REQUIREMENT: Among the entries below, take the line with "(.fcmpLe (bits w" and the line with "(.dcmpLe (bits w", and output them and every line between them exactly, with nothing else.
═══ MATERIAL PROVIDED
/-- Major 0B of the opcode map (R42). -/
def decodeMajor0B (w : Nat) : Except DecodeError Instr :=
  match field w 5 3 with
  | 0 => .ok (.icmpEq (bits w 20 6) (bits w 14 6) (bits w 8 6) (bits w 0 5))
  | 1 => .ok (.icmpNe (bits w 20 6) (bits w 14 6) (bits w 8 6) (bits w 0 5))
  | 2 => .ok (.icmpLt (bits w 20 6) (bits w 14 6) (bits w 8 6) (bits w 0 5))
  | 3 => .ok (.icmpLe (bits w 20 6) (bits w 14 6) (bits w 8 6) (bits w 0 5))
  | 4 => .ok (.icmpLtn (bits w 20 6) (bits w 14 6) (bits w 8 6) (bits w 0 5))
  | 5 => .ok (.icmpLen (bits w 20 6) (bits w 14 6) (bits w 8 6) (bits w 0 5))
  | 6 => .ok (.icmpBits (bits w 20 6) (bits w 14 6) (bits w 8 6) (bits w 0 5))
  | _ => .ok (.icmpNone (bits w 20 6) (bits w 14 6) (bits w 8 6) (bits w 0 5))

/-- Major 0C of the opcode map (R42). -/
def decodeMajor0C (w : Nat) : Except DecodeError Instr :=
  match field w 5 3 with
  | 0 => .ok (.fcmpEq (bits w 20 6) (bits w 14 6) (bits w 8 6) (bits w 0 5))
  | 1 => .ok (.fcmpNe (bits w 20 6) (bits w 14 6) (bits w 8 6) (bits w 0 5))
  | 2 => .ok (.fcmpLt (bits w 20 6) (bits w 14 6) (bits w 8 6) (bits w 0 5))
  | 3 => .ok (.fcmpLe (bits w 20 6) (bits w 14 6) (bits w 8 6) (bits w 0 5))
  | 4 => .ok (.fcmpGt (bits w 20 6) (bits w 14 6) (bits w 8 6) (bits w 0 5))
  | 5 => .ok (.fcmpGe (bits w 20 6) (bits w 14 6) (bits w 8 6) (bits w 0 5))
  | 6 => .ok (.fcmpUn (bits w 20 6) (bits w 14 6) (bits w 8 6) (bits w 0 5))
  | _ => .ok (.fcmpOrd (bits w 20 6) (bits w 14 6) (bits w 8 6) (bits w 0 5))

/-- Major 0D of the opcode map (R42). -/
def decodeMajor0D (w : Nat) : Except DecodeError Instr :=
  match field w 5 3 with
  | 0 => .ok (.dcmpEq (bits w 20 6) (bits w 14 6) (bits w 8 6) (bits w 0 5))
  | 1 => .ok (.dcmpNe (bits w 20 6) (bits w 14 6) (bits w 8 6) (bits w 0 5))
  | 2 => .ok (.dcmpLt (bits w 20 6) (bits w 14 6) (bits w 8 6) (bits w 0 5))
  | 3 => .ok (.dcmpLe (bits w 20 6) (bits w 14 6) (bits w 8 6) (bits w 0 5))
  | 4 => .ok (.dcmpGt (bits w 20 6) (bits w 14 6) (bits w 8 6) (bits w 0 5))
  | 5 => .ok (.dcmpGe (bits w 20 6) (bits w 14 6) (bits w 8 6) (bits w 0 5))
  | 6 => .ok (.dcmpUn (bits w 20 6) (bits w 14 6) (bits w 8 6) (bits w 0 5))
  | _ => .ok (.dcmpOrd (bits w 20 6) (bits w 14 6) (bits w 8 6) (bits w 0 5))

/-- Major 0E of the opcode map (R42). -/
def decodeMajor0E (w : Nat) : Except DecodeError Instr :=
  match field w 5 3 with
  | 0 => .ok (.plopAnd (bits w 20 6) (bits w 14 6) (bits w 8 6) (bits w 0 5))
  | 1 => .ok (.plopOr (bits w 20 6) (bits w 14 6) (bits w 8 6) (bits w 0 5))
  | 2 => .ok (.plopXor (bits w 20 6) (bits w 14 6) (bits w 8 6) (bits w 0 5))
  | 3 => .ok (.plopAndn (bits w 20 6) (bits w 14 6) (bits w 8 6) (bits w 0 5))
  | 4 => .ok (.plopOrn (bits w 20 6) (bits w 14 6) (bits w 8 6) (bits w 0 5))
  | 5 => .ok (.plopNand (bits w 20 6) (bits w 14 6) (bits w 8 6) (bits w 0 5))
  | 6 => .ok (.plopNor (bits w 20 6) (bits w 14 6) (bits w 8 6) (bits w 0 5))
  | _ => .ok (.plopXnor (bits w 20 6) (bits w 14 6) (bits w 8 6) (bits w 0 5))

/-- Major 0F of the opcode map (R42). -/
def decodeMajor0F (w : Nat) : Except DecodeError Instr :=
  match field w 5 3 with
  | 0 => whenClear (field w 8 6) (.p2g (bits w 20 6) (bits w 14 6) (bits w 0 5))
  | 1 => whenClear (field w 8 6) (.g2p (bits w 20 6) (bits w 14 6) (bits w 0 5))
  | 2 => whenClear (field w 8 6) (.ballot (bits w 20 6) (bits w 14 6) (bits w 0 5))
  | 3 => whenClear (field w 8 6) (.anyOp (bits w 20 6) (bits w 14 6) (bits w 0 5))
  | 4 => whenClear (field w 8 6) (.allOp (bits w 20 6) (bits w 14 6) (bits w 0 5))
  | 5 => whenClear (field w 8 6) (.uni (bits w 20 6) (bits w 14 6) (bits w 0 5))
  | 6 => whenClear (field w 14 6) (.pgetw (bits w 20 6) (bits w 8 6) (bits w 0 5))
  | _ => whenClear (field w 20 6) (.psetw (bits w 14 6) (bits w 8 6) (bits w 0 5))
══════
SOLUTION TO THE EXERCISE:
  | 3 => .ok (.fcmpLe (bits w 20 6) (bits w 14 6) (bits w 8 6) (bits w 0 5))
  | 4 => .ok (.fcmpGt (bits w 20 6) (bits w 14 6) (bits w 8 6) (bits w 0 5))
  | 5 => .ok (.fcmpGe (bits w 20 6) (bits w 14 6) (bits w 8 6) (bits w 0 5))
  | 6 => .ok (.fcmpUn (bits w 20 6) (bits w 14 6) (bits w 8 6) (bits w 0 5))
  | _ => .ok (.fcmpOrd (bits w 20 6) (bits w 14 6) (bits w 8 6) (bits w 0 5))

/-- Major 0D of the opcode map (R42). -/
def decodeMajor0D (w : Nat) : Except DecodeError Instr :=
  match field w 5 3 with
  | 0 => .ok (.dcmpEq (bits w 20 6) (bits w 14 6) (bits w 8 6) (bits w 0 5))
  | 1 => .ok (.dcmpNe (bits w 20 6) (bits w 14 6) (bits w 8 6) (bits w 0 5))
  | 2 => .ok (.dcmpLt (bits w 20 6) (bits w 14 6) (bits w 8 6) (bits w 0 5))
  | 3 => .ok (.dcmpLe (bits w 20 6) (bits w 14 6) (bits w 8 6) (bits w 0 5))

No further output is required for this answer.